▶ DATA SHOWN
══════

-- ==== Sys2Proof/Machine/Sparse.lean ====
section
/-!
DEFINITION. Sparse maps from addresses to values: a list of (address, value) pairs in one canonical form. Addresses
rise strictly, and no entry equals the default that an unlisted address reads as.
-/

namespace Sys2Proof.Machine

variable {α : Type} [DecidableEq α]

/-- The value at an address, the default `d` where it is not listed. -/
def sparseGet (d : α) : List (Nat × α) → Nat → α
  | [], _ => d
  | (k, v) :: t, a => if k = a then v else if k < a then sparseGet d t a else d

/-- The map with the value at one address replaced; storing the default removes the entry. -/
def sparseSet (d : α) : List (Nat × α) → Nat → α → List (Nat × α)
  | [], a, v => if v = d then [] else [(a, v)]
  | (k, w) :: t, a, v =>
    if k < a then (k, w) :: sparseSet d t a v
    else if k = a then (if v = d then t.filter (fun e => decide (a < e.1)) else (k, v) :: t)
    else if v = d then (k, w) :: t else (a, v) :: (k, w) :: t

/-- Addresses rise strictly. -/
def sparseSorted : List (Nat × α) → Bool
  | [] => true
  | (k, _) :: t => t.all (fun e => decide (k < e.1)) && sparseSorted t

/-- The canonical form over a default that may depend on the address. -/
def sparseWf (d : Nat → α) (l : List (Nat × α)) : Bool :=
  sparseSorted l && l.all (fun e => decide (e.2 ≠ d e.1))

/-- The map without the entries of an address range. -/
def sparseDrop (l : List (Nat × α)) (lo hi : Nat) : List (Nat × α) :=
  l.filter (fun e => decide (e.1 < lo ∨ hi ≤ e.1))

end Sys2Proof.Machine
end

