-- ==== Sys2Proof/Machine/State.lean ====
section
/-!
DEFINITION. The state of the module and of its cells: plain data. Registers the manual gives a register map live in
`regs`; what the manual describes without a register stands in the sub-states below. Instants are absolute counts of
125 ps ticks since the reset of the PLAN domain; RTIME is their value modulo 2^48 (R276, R277).
-/

namespace Sys2Proof.Machine

/-- State of a check word with an error: correctable or uncorrectable (R443, R444). -/
inductive Ecc where
  | ce
  | ue
  deriving DecidableEq, Repr

/-- One vector register (R57) with the residue of each lane (R63). -/
structure VReg where
  exp  : BitVec 8
  mant : Vector (BitVec 24) 48
  res  : Vector (BitVec 3) 48
  deriving DecidableEq, Repr

/-- An EMIT on its way to PLAN (R120). -/
structure EmitMsg where
  core   : CoreId
  period : Nat
  dest   : DestId
  qty    : BitVec 4
  exp    : BitVec 8
  mant   : Vector (BitVec 24) 48
  res    : Vector (BitVec 3) 48
  mask   : BitVec 48
  deriving DecidableEq, Repr

/-- A store held in the speculation buffer (R79), or a buffered PRED.SET (R110). -/
inductive BufStore where
  | store (addr : Nat) (size : Nat) (value : Word)
  | predSet (slot : Nat) (codes : List (Nat × BitVec 16))
  deriving DecidableEq, Repr

/-- The registers a speculative run's checkpoint keeps (R78). -/
structure Regs where
  s    : Vector Word 32
  sres : Vector (BitVec 3) 32
  v    : Vector VReg 8
  p    : Vector (BitVec 48) 8
  ppar : Vector (BitVec 3) 8
  deriving DecidableEq, Repr

/-- The loads of one word or less. -/
inductive LoadKind where
  | word
  | half
  | halfU
  | byte
  | byteU
  | sample
  deriving DecidableEq, Repr

/-- A core stalled in the middle of an instruction (R52, R99, R108, R121). -/
inductive Stall where
  /-- An access to memory outside DMEM, not yet complete: what is to happen when it completes. -/
  | load (kind : LoadKind) (rt : Sreg) (addr : Nat)
  | loadVec (vd : Vreg) (addr : Nat)
  | store (size : Nat) (addr : Nat) (value : Word)
  | storeVec (words : List Word) (addr : Nat)
  /-- LD.IN waiting for the slot's real data or its timeout. -/
  | input (reg : Sreg) (pv : Preg) (slot : BitVec 8)
  /-- EMIT waiting for room in the FIFO. -/
  | emit (m : EmitMsg)
  deriving DecidableEq, Repr

/-- Predictor store of one slot and lane: the last two real values and the script-set one (R75). -/
structure PredCell where
  last   : Option (BitVec 16)
  before : Option (BitVec 16)
  script : Option (BitVec 16)
  deriving DecidableEq, Repr

/-- A hardware upset that the checks of a core will meet at its next checked result (R64 to R66). -/
inductive Upset where
  | residue
  | exponent
  deriving DecidableEq, Repr

/-- One script core beside its registers in the CORE block. -/
structure Core where
  r        : Regs
  pc       : BitVec 16
  /-- Period the run computes, the instant of that period's tick, and s3 bit 0. -/
  period   : Nat
  tick     : Nat
  replay   : Bool
  cycles   : Nat
  /-- Ticks that have arrived and not been started (R71 to R73). -/
  pendTicks : Nat
  /-- Power-stage code sampled at the latest tick (R70, R82). -/
  tickPwr  : Nat
  /-- Instant at which the core last stalled or parked. -/
  stallAt  : Nat
  imem     : List (Nat × Word)
  imemErr  : List (Nat × Ecc)
  dmem     : List Host.Cell
  dmemErr  : List (Nat × Ecc)
  pred     : List (Nat × PredCell)
  predSnap : List (Nat × PredCell)
  stall    : Option Stall
  /-- Checkpoint of the speculative run in progress. -/
  ckpt     : Option Regs
  stores   : List BufStore
  emits    : List EmitMsg
  used     : List (BitVec 8)
  /-- The power-stage code the speculative run received in s3. -/
  specPwr  : Nat
  /-- The one sampled at the tick of its period, which the compare point meets (R82). -/
  cmpPwr   : Nat
  /-- Parked under the last two items of R80. -/
  specBad  : Bool
  /-- The run has executed WAITP and the core is held under R85 or parked at it. -/
  atWaitp  : Bool
  /-- Stores of a committed run still draining (R85). -/
  drain    : List BufStore
  fifo     : List EmitMsg
  /-- How far RETT goes past TPC: 4, 8 after LI, 0 after DRAIN (R125). -/
  rettStep : Nat
  upset    : Option Upset
  deriving DecidableEq, Repr
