/-- A CLAPR frame with the loop times of its clapper (R246, R248, R253); R272 applies no result while the ring is broken. -/
def State.claprIn (s : State) (x : RingId) (k : CellId) (num : BitVec 8) (a b : BitVec 48) (loopCw loopCcw : Nat) : State :=
  let fresh := num.toNat == s.fget (F.RING_RSTAT_CLAPNUM x) && (s.view x k).lastNum.isNone
  let s := if fresh then s.modRing x fun r => { r with awaited := r.awaited &&& ~~~BitVec.twoPow 40 k.val } else s
  if fresh && !s.ringBroken x then
    let (l4, d4, c4) := clapperTerms a b (s.rings[x]).tL loopCw loopCcw
    let l := roundUpTies l4 4
    let d := roundUpTies d4 4
    let c := roundUpTies c4 4
    let s := (s.fset (F.RING_LTOT_L x) (clampInt 0 524287 l).toNat).fsetI (F.RING_LASYM_DIFF x)
      (clampInt (-32768) 32767 ((loopCw : Int) - loopCcw))
    let s := (s.modView x k fun v => { v with corr := c, dist := (clampInt 0 320000 d).toNat, lastNum := some num }).showCsel
    let s := if decide (320000 < l) && !(s.admitted x).getLsbD k.val && (s.view x k).stage != 0 then
      (s.ringTooLong x).admissionFails x k else s.applyCorrection x k c
    (s.refreshRing x).tlmSettle x
  else s

/-- CLAPR_RECEIVED (R235, R246, R248, R253). -/
def execClaprHeard (p : LaneId) (blocks : List LineBlock) (loopCw loopCcw : Nat) (s : State) : Res :=
  .next (s.fresh.framesOf p typClapr blocks false fun x f s =>
    match f.sender x with
    | some k =>
      s.claprIn x k (BitVec.ofNat 8 (bitsOf (f.at_ 0) 16 8)) (BitVec.ofNat 48 (bitsOf (f.at_ 1) 0 48))
        (BitVec.ofNat 48 (bitsOf (f.at_ 2) 0 48)) loopCw loopCcw
    | none => s)

/-- ENUM_START (R251). -/
def execEnumStart (x : RingId) (s : State) : Res :=
  let s := s.fresh
  .next (if s.powered domRing && !(s.rings[x]).enumerating then s.startEnum x else s)

/-- Would an enumeration of n cells move an admitted cell (R252)? -/
def State.movesAdmitted (s : State) (x : RingId) (n : Nat) : Bool :=
  (maskCells (s.admitted x)).any fun k => decide (n ≤ k.val) || (s.cell x k).posNew != k.val + 1

/-- ENUM_RETURN (R251, R252): both copies are needed. -/
def execEnumReturn (x : RingId) (countCw countCcw : BitVec 8) (s : State)
    (lines : List LineBlock × List LineBlock := ([], [])) : Res :=
  let s := s.fresh
  if s.powered domRing && (s.rings[x]).enumerating then
    let r := s.l0Return x (.enum countCw) (.enum countCcw) lines
    let s := r.1.modRing x fun r => { r with enumerating := false }
    let n := countCw.toNat
    if (r.2.1 && r.2.2) = true ∧ countCw = countCcw ∧ 1 ≤ n ∧ n ≤ 40 ∧ s.movesAdmitted x n = false then
      let s := (s.modRing x fun r => { r with found := n }).fset (F.RING_RSTAT_N x) n
      let s := { s with cells := s.cells.set x ((s.cells[x]).map fun (c : Cell) => { c with pos := c.posNew }) }
      let adm := s.admitted x
      .next ((s.each (s.foundCells x) fun k s =>
        if adm.getLsbD k.val || decide (1 ≤ (s.view x k).stage ∧ (s.view x k).stage ≤ 3) then s
        else s.modView x k fun v => { v with stage := 4 }).refreshRing x)
    else .next ((s.fset (F.RING_RSTAT_ENUMERR x) 1).raise srcRingEnum)
  else .next s

/-- The words 0 to 15 of a cell's descriptor. -/
def State.descWords (s : State) (x : RingId) (k : CellId) : List Word :=
  (List.range 16).map fun i => sparseGet 0 (s.cell x k).regs i

/-- Does R255 accept a descriptor? -/
def descOk (d : List Word) : Bool :=
  (d.getD 2 0).toNat / 2 ^ 24 == 1 &&
  (crc16 ((d.take 15).flatMap fun w => bytesBE 4 w.toNat)).toNat == (d.getD 15 0).toNat % 65536 &&
  decide ((d.getD 8 0).toNat / 65536 ≤ 768) && decide ((d.getD 8 0).toNat % 65536 ≤ 768)
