-- ==== Sys2Proof/Machine/Mtr.lean ====
section
/-!
DEFINITION. The legal metrology island (chapter 12, R369 to R398): energy, legal time, records and the legal log, the
mailbox, faults, supply loss and the billing port.
-/

namespace Sys2Proof.Machine

def State.modMtr (s : State) (f : Mtr → Mtr) : State := { s with mtr := f s.mtr }

/-- States of MTR.STAT.STATE. -/
def mtrInit : Nat := 0
def mtrRun : Nat := 1
def mtrParam : Nat := 2
def mtrInvalid : Nat := 3

def State.mtrState (s : State) : Nat := s.fget F.MTR_STAT_STATE

/-- Does the island measure and log: powered, in RUN or PARAM, and before a supply loss? -/
def State.mtrOn (s : State) : Bool := s.powered domMtr && s.mtr.measuring && !s.mtr.invalid

/-- Results of MTR.CMDRES. -/
def resOk : Nat := 0
def resState : Nat := 1
def resOrder : Nat := 2
def resRequester : Nat := 3
def resCover : Nat := 4
def resQueue : Nat := 5
def resTime : Nat := 6
def resRange : Nat := 7
def resInvalid : Nat := 8

/-- Parameters by PADDR. -/
def Mtr.par (m : Mtr) (a : Nat) : Nat := m.params.toList.getD a 0
def parVt : Nat := 0x00
def parCt : Nat := 0x01
def parDiv : Nat := 0x02
def parSens : Nat := 0x04
def parVsel : Nat := 0x0C
def parInterval : Nat := 0x0D
def parTie : Nat := 0x0E

/-- May a parameter hold a value ("Parameters and the PARAM state")? -/
def paramOk (a v : Nat) : Bool :=
  if a ≤ 1 then decide (100 ≤ v ∧ v ≤ 1000000)
  else if a ≤ 0x0B then decide (100 ≤ v ∧ v ≤ 100000)
  else if a = parVsel then decide (v < 256)
  else if a = parInterval then [1, 5, 10, 15, 30, 60].contains v
  else if a = parTie then decide (v ≤ 1)
  else a == 0x0F && decide (v / 256 ≤ 3 ∧ 1 ≤ v % 256 ∧ v % 256 ≤ 247)

/-- Index of the voltage channel of dispenser n: 6 for U1, 7 for U2. -/
def Mtr.uSel (m : Mtr) (n : Nat) : Nat := if (m.par parVsel).testBit (n - 1) then 7 else 6

/-- Channels that a record of CH c uses (R385). -/
def Mtr.chUses (m : Mtr) (c : Nat) : Nat :=
  if c = 0 then 0x3F else if c ≤ 8 then 2 ^ (7 + c) + 2 ^ m.uSel c else 0

/-- FLAGS bits of R385. -/
def flFault : Nat := 0x01
def flTunsync : Nat := 0x02
def flTinvalid : Nat := 0x04
def flCover : Nat := 0x08
def flRange : Nat := 0x10
def flVdisc : Nat := 0x20
def flGap : Nat := 0x40
def flLate : Nat := 0x80

/-- Flags that hold now for CH c; 9 stands for no channel. -/
def State.flagsNow (s : State) (c : Nat) : BitVec 16 :=
  BitVec.ofNat 16
    ((if s.flag F.MTR_STAT_FTIME || (s.fget F.MTR_FCHAN_FAIL &&& s.mtr.chUses c) != 0 then flFault else 0) +
     (if s.mtr.tunsync then flTunsync else 0) + (if s.mtr.tinvalid then flTinvalid else 0) +
     (if s.mtr.coverOpen || s.mtrState == mtrParam then flCover else 0))

/-- What holds now counts for the period of every record to come. -/
def State.mtrNote (s : State) : State :=
  s.modMtr fun m => { m with acc := Vector.ofFn fun c : Fin 10 => m.acc[c] ||| s.flagsNow c.val }

/-- A flag met by the records whose channels it touches. -/
def State.mtrMark (s : State) (chans flag : Nat) : State :=
  s.modMtr fun m => { m with acc := Vector.ofFn fun c : Fin 10 =>
    if (m.chUses c.val &&& chans) != 0 then m.acc[c] ||| BitVec.ofNat 16 flag else m.acc[c] }

/-- Index of a record's CH among the accumulated flags. -/
def chIdx (ch : Nat) : Fin 10 := if h : ch < 9 then ⟨ch, by omega⟩ else 9

/-- A register in whole Wh, truncated (R372). -/
def State.wh (s : State) (j : EnergyId) : Int := truncDiv (s.mtr.energy[j]) (2 ^ 20)

/-- Register numbers: 0 IMP, 1 EXP, 2 RES, 3 to 10 DEL, 11 to 18 RET. -/
def delIdx (n : Fin 8) : EnergyId := ⟨3 + n.val, by omega⟩
def retIdx (n : Fin 8) : EnergyId := ⟨11 + n.val, by omega⟩

/-- The dispenser that CH c names, counted from 0. -/
def dispenser (c : Nat) : Option (Fin 8) := if h : 1 ≤ c ∧ c ≤ 8 then some ⟨c - 1, by omega⟩ else none

/-- E1, E2 of an INTERVAL of CH c, and E4 (R384). -/
def State.chEnergies (s : State) (c : Nat) : Int × Int × Int :=
  match dispenser c with
  | none => (s.wh 0, s.wh 1, s.wh 2)
  | some n => (s.wh (delIdx n), s.wh (retIdx n),
      if s.mtr.sessOpen.getLsbD n.val then s.wh (delIdx n) - (s.mtr.sessE.getD n.val (0, 0)).1 else 0)

/-- A record of this instant, before it takes its sequence number (R384, R385). -/
def State.newRec (s : State) (kind ch : Nat) (e1 e2 e3 e4 : Int) : MtrRec where
  kind := BitVec.ofNat 8 kind
  flags := s.mtr.acc[chIdx ch] ||| s.flagsNow (chIdx ch).val
  rseq := 0
  mtime := s.mtr.mtime
  ch := BitVec.ofNat 8 ch
  session := match dispenser ch with
    | some n => s.mtr.sessNum[n]
    | none => 0
  e1 := e1
  e2 := e2
  e3 := e3
  e4 := e4
  prev := 0
  pset := BitVec.ofNat 16 s.mtr.psetNum
  corrupt := false
  commit := true

/-- The period that FLAGS of a record of CH covers ends here, and the next one begins with what holds now. -/
def State.flagsTaken (s : State) (ch : Nat) : State :=
  s.modMtr fun m => { m with acc := m.acc.set (chIdx ch) (s.flagsNow (chIdx ch).val) }

/-- Bytes 0 to 63 of a record (R384). -/
def MtrRec.head (r : MtrRec) : List Byte :=
  [0x01, r.kind] ++ bytesBE 2 r.flags.toNat ++ bytesBE 4 r.rseq ++ bytesBE 4 r.mtime ++ bytesBE 4 Config.meterId.toNat ++
  [r.ch, 0] ++ bytesBE 2 r.session.toNat ++ bytesBE 8 (unsignedOf 64 r.e1) ++ bytesBE 8 (unsignedOf 64 r.e2) ++
  bytesBE 8 (unsignedOf 64 r.e3) ++ bytesBE 8 (unsignedOf 64 r.e4) ++ bytesBE 8 r.prev.toNat ++
  bytesBE 2 Config.meterFirmware.toNat ++ bytesBE 2 r.pset.toNat

/-- The 128 bytes of a record (R384, R387). -/
def MtrRec.bytes (r : MtrRec) : List Byte := r.head ++ bytesBE 64 (Config.meterSignature r.head).toNat

/-- The number that bytes spell, most significant first. -/
def ofBytesBE (l : List Byte) : Nat := ofBytesLE l.reverse

/-- First 8 bytes of the SHA-256 of some bytes. -/
def digest8 (l : List Byte) : BitVec 64 := BitVec.ofNat 64 (ofBytesBE ((Config.sha256 l).take 8))

/-- PREV against the last logged record; 0 before the first one. -/
def Mtr.prevDigest (m : Mtr) : BitVec 64 :=
  match m.log.getLast? with
  | some r => digest8 r.bytes
  | none => 0

/-- Seal events (R384). -/
def MtrRec.seal (r : MtrRec) : Bool := decide (0x10 ≤ r.kind.toNat ∧ r.kind.toNat ≤ 0x14)

def Mtr.seals (m : Mtr) : Nat := (m.log.filter MtrRec.seal).length

/-- The log without its oldest non-seal record. -/
def dropOldest : List MtrRec → List MtrRec
  | [] => []
  | r :: t => if r.seal then r :: dropOldest t else t

/-- The log that a record is added to: a full one gives up its oldest non-seal record. -/
def Mtr.room (m : Mtr) : List MtrRec := if 65536 ≤ m.log.length then dropOldest m.log else m.log

/-- Check words of the record of an RSEQ: its 128 bytes and its commit word, wherever they lie in the partition. -/
def recWords (rseq : Nat) : List Nat := (List.range 17).map fun i => 0x11600000 + 8 * (Config.recordPlace rseq % 1310000 + i)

══════

▶ WORK ITEM
Transcribe the lines above between the line holding "else s.modView x" and the line holding "a descriptor? -/", inclusive, exactly as they stand and with nothing added.

▶ TASK RESPONSE
        else s.modView x k fun v => { v with stage := 4 }).refreshRing x)
    else .next ((s.fset (F.RING_RSTAT_ENUMERR x) 1).raise srcRingEnum)
  else .next s

/-- The words 0 to 15 of a cell's descriptor. -/
def State.descWords (s : State) (x : RingId) (k : CellId) : List Word :=
  (List.range 16).map fun i => sparseGet 0 (s.cell x k).regs i

/-- Does R255 accept a descriptor? -/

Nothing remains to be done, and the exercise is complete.